Anteriormente, nos decían que cuando presentaban una denuncia ante cualquier entidad, llámese Minaet, Fiscalía, los procesos no culminaban con éxito porque eso era muy difícil; la materia ambiental es sumamente difícil probarla, pero el TAA tiene la ventaja que si tiene un fundamento jurídico que si le permite ser ágil, por ejemplo, las medidas cautelares. Las medidas cautelares en sede Penal es una medida que debe ser tomada, siempre y cuando exista una identificación del sujeto que hizo el daño ambiental, si no está una identificación plena, el Juzgado Penal, por más que la Fiscalía lo pida, no lo va a aceptar porque es sede Pena. En cambio, nuestra sede si, nosotros lo hacemos porque no nos interesa quién es el responsable, sino que el daño está ahí. Entonces, ese criterio objetivo es el que nosotros utilizamos y hacemos la medida cautelar de forma inmediata y con una ventaja, no tiene recurso de apelación; el acto opera de forma inmediata, ese es un instrumento muy valioso y único, porque en sede Penal hasta tanto no se resuelva el recurso de apelación el acto no está en firme. Con nosotros con solo dictar el acto está en firme.
NP.- ¿Cómo está la situación de denuncia en la península de Osa y la Fila Costeña?
JLC.- Nosotros hemos estado desde el 2007 con inspecciones simples, y entonces nos empezó a preocupar la Fila Costeña, Dominical, Uvita y en el 2008 hicimos la primera Barrida Ambiental, no había muchas denuncias, dos o tres al año. Sin embargo, en esa primera Barrida nos trajimos 30 expedientes, de los cuales 16 se les pusieron medidas cautelares. A partir de ese momento, empezaron a entrar siete u ocho denuncias mensuales; inclusive, eso motivó, por ejemplo, la última barrida se iba a realizar en el sur, en Jiménez, pegando a Panamá, y llegó una colaboración muy valiosa, con TNC, que nos llevaron en una avioneta a hacer un recorrido, con dos ingenieros, y cuando trajeron el informe se valoró que había daño, pero no tan grave; lo que sigue más grave es la Fila Costeña, ya que desde que fuimos en junio y julio, siguió más el daño.
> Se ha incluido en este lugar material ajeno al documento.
-- ==== Sys2Proof/Word.lean ====
section
/-!
DEFINITION. The word types of the SZL-M8 (R3, R112 to R114) and the plain records that the steps of the
machine without an instruction word carry from the environment (flits, host writes, remote members).
-/
namespace Sys2Proof

/-- A 64-bit register value (R114). -/
abbrev W64 := BitVec 64
/-- A 32-bit instruction word (R112). -/
abbrev W32 := BitVec 32
/-- One byte. -/
abbrev Byte := BitVec 8
/-- A scalar register field, s0 to s31 (R114). -/
abbrev SReg := BitVec 5
/-- A handle field, k0 to k15 (R114). -/
abbrev KReg := BitVec 4
/-- A predicate field, p0 to p7 (R114). -/
abbrev PReg := BitVec 3
/-- A cochain handle image (R41). -/
abbrev Handle := BitVec 128

/-- A flit (R78): the header fields and the 256 payload bits. -/
structure Flit where
  dx : Nat
  dy : Nat
  age : Nat
  inc : BitVec 4
  kind : BitVec 4
  tag : BitVec 12
  hcrc : Byte
  payload : BitVec 256
deriving DecidableEq, Repr

/-- A flit with the CRC-32 that was sent with it (R84). -/
structure LinkFrame where
  flit : Flit
  crc : W32
deriving DecidableEq, Repr

/-- Whom a flit comes from (R78): the header's incarnation and tag, and the source core and incarnation of its payload. -/
structure FlitHead where
  inc : BitVec 4
  tag : BitVec 12
  src : Nat
  srcInc : BitVec 4
deriving DecidableEq, Repr

/-- A request that reaches this module over the fabric (R78, R86): what its header and payload say.
`space` is 0 for module memory at physical address `addr`, 1 for local memory: of logical core `addr / 2^18` on physical core `core`, at
offset `addr mod 2^18`; a message of space 2 is an SEV for that core (R346), whose event number its first doubleword holds; 3 for host memory at `addr`,
through this module's hub (R198). -/
structure FabricReq where
  inc : BitVec 4
  tag : BitVec 12
  src : Nat
  srcInc : BitVec 4
  space : Nat
  core : Nat
  addr : Nat
  size : Nat
deriving DecidableEq, Repr

/-- Where a soft error lies (R398): in a word of local memory of a physical core, with its full/empty bit; in a word of the die cache, GDDR 7 or the CXL tier
(machine-check source 2, 3 or 4) at a physical address; in a word of the accumulator store of a physical core; in a doubleword of a line of a stable's
complex cache. -/
inductive ErrLoc where
  | loc (pcid off : Nat)
  | mem (src pa : Nat)
  | tile (pcid word : Nat)
  | line (stable : Nat) (key : Nat × Nat × Nat) (dw : Nat)
deriving DecidableEq, Repr

/-- Who finds a soft error (R399): the scrubber that reads a GDDR 7 or a die-cache line, a write-back, or nobody yet. -/
inductive ErrRead where
  | gddr | die | writeBack | nobody
deriving DecidableEq, Repr

/-- An access of the host to device memory (R237, R403): a read, a write, or an AtomicOp (FetchAdd 0, Swap 1, CAS 2) with its operands. -/
inductive HostOp where
  | read | write | atomic (op : Nat) (x y : W64)
deriving DecidableEq, Repr

/-- A host link error at one of the posted stores of a core (R238): the store's place in the buffer, and the link (R403). -/
structure LinkErr where
  nth : Nat
  link : Nat
deriving DecidableEq, Repr

/-- The bytes of an MCTP request that name it (R408): the command and the instance. -/
structure MctpHead where
  cmd : Byte
  iid : Byte
deriving DecidableEq, Repr

/-- What a member of an episode on another module contributed (R338 to R344): mnemonic code 0 BAR, 1 VOTE,
2 PHASE; the vote operation; the contribution; its DOMPH kind and step. -/
structure RemoteArrival where
  kind : Nat
  op : Nat
  operand : W64
  phKind : Bool
  phStep : BitVec 32
deriving DecidableEq, Repr

/-- A deque entry that crosses the fabric (R174, R178): task index, home core, argument. -/
structure FarTask where
  index : Nat
  home : Nat
  arg : W64
deriving DecidableEq, Repr

/-- A thief on another module whose probe reaches a core of this one (R178, R19): its DOMPH and its free capacity. -/
structure FarThief where
  domph : W64
  room : Nat
deriving DecidableEq, Repr

/-- The other module's side of a steal (R178): what a victim there answers, or a thief there whose probe arrives. -/
inductive FarSteal where
  | answer (far : List FarTask)
  | thief (t : FarThief)
deriving DecidableEq, Repr

/-- A stolen task whose write set comes back from another module (R16): its place among the tasks lent out, and the bytes of its ranges. -/
structure FarReturn where
  nth : Nat
  ranges : List (Nat × List Byte)
deriving DecidableEq, Repr

/-- A demand record of another module for one exchange (R356): source package, destination package, slots. -/
structure DemandRec where
  src : Nat
  dst : Nat
  slots : Nat
deriving DecidableEq, Repr

end Sys2Proof
end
Las empresas que paramos no siguieron, pero hay más daño más arriba. Volvimos a ir arriba, en Osa tenemos 64 proyectos intervenidos.
Pero quiero relatar una experiencia en Guanacaste. Una de las zonas más afectadas que hemos visto más afectadas es Santa Cruz, en la playa, Potrero, Tamarindo que está colapsado, playa Grande, Potrero, Baulas, toda esa zona que es rescatable, y a pesar de que en esa zona hay intereses económicos muy fuertes si notamos un cambio. Todos los desarrolladores, la mayoría, hicieron cambios de regencia.
Fuimos una semana y sentimos un cambio, siempre los hay, notamos un cambio, obligado, a punta de cierre de proyectos, del resto de desarrolladores. En Osa, los desarrolladores respetan las medidas y paran los proyectos, se preocupan y vienen a buscar la manera de hacer las mejoras. Por ejemplo, en febrero fuimos a hacer las revisiones de cautelares, de recursos de apelación, 16 casos puntuales, y nos dijo una gente de la Municipalidad de Osa, unos funcionarios, que nosotros no habíamos ido arriba y explicó que ya la zona no se mantiene como en noviembre anterior. Por ejemplo, en una zona que es límite de Buenos Aires, Osa y Pérez Zeledón, que es la parte más alta de la Fila Costeña habían unas 140 hectáreas de tala de bosque primario para efectos de desarrollo urbanístico, casas para vistas, y ya vimos que los caminos y las terrazas llegaron a la parte alta, y lo más grave de esto es que es una zona de recarga acuífera, con otro agravante más serio, el Corredor Biológico natural fue interrumpido y eso lo hicieron en menos de tres meses. En Noviembre subimos y no habían llegado a la parte más alta, y en febrero ya el daño estaba hecho.
Los pronósticos que se hacen en el TAA sobre Osa es que si no hay una acción enérgica de control, Osa se convertirá en potrero en dos años, es impresionante la destrucción, es alarmante para el país. Ahí debe haber una acción enérgica de parte del Sistema Nacional de Áreas de Conservación (Sinac). Para poder parar esa destrucción se deben tener mínimo unos 25 funcionarios a tiempo completo, no cuatro como ahora.
NP.- ¿Cuál sería el futuro de Costa Rica con la destrucción?
JLC.- Este país se ha desarrollado a punta de vender la parte verde, y si nosotros pretendemos un desarrollo irracional, sin respetar el ambiente, sencillamente la mina de oro se nos va a caer, y hasta allí vamos a llegar. En qué vamos a quedar si la principal entrada es industria turística, es el turista que viene a buscar la naturaleza, la montaña, el bosque y cuando no lo encuentre no va a volver; entonces, nosotros no podremos competir con Las Vegas en casinos, con los monumentos mexicanos, entre otros, somos fuertes en lo que tenemos, en la parte verde. Vemos como desarrolladores de proyectos turísticos vienen a destruir y eso después les va a afectar su negocio.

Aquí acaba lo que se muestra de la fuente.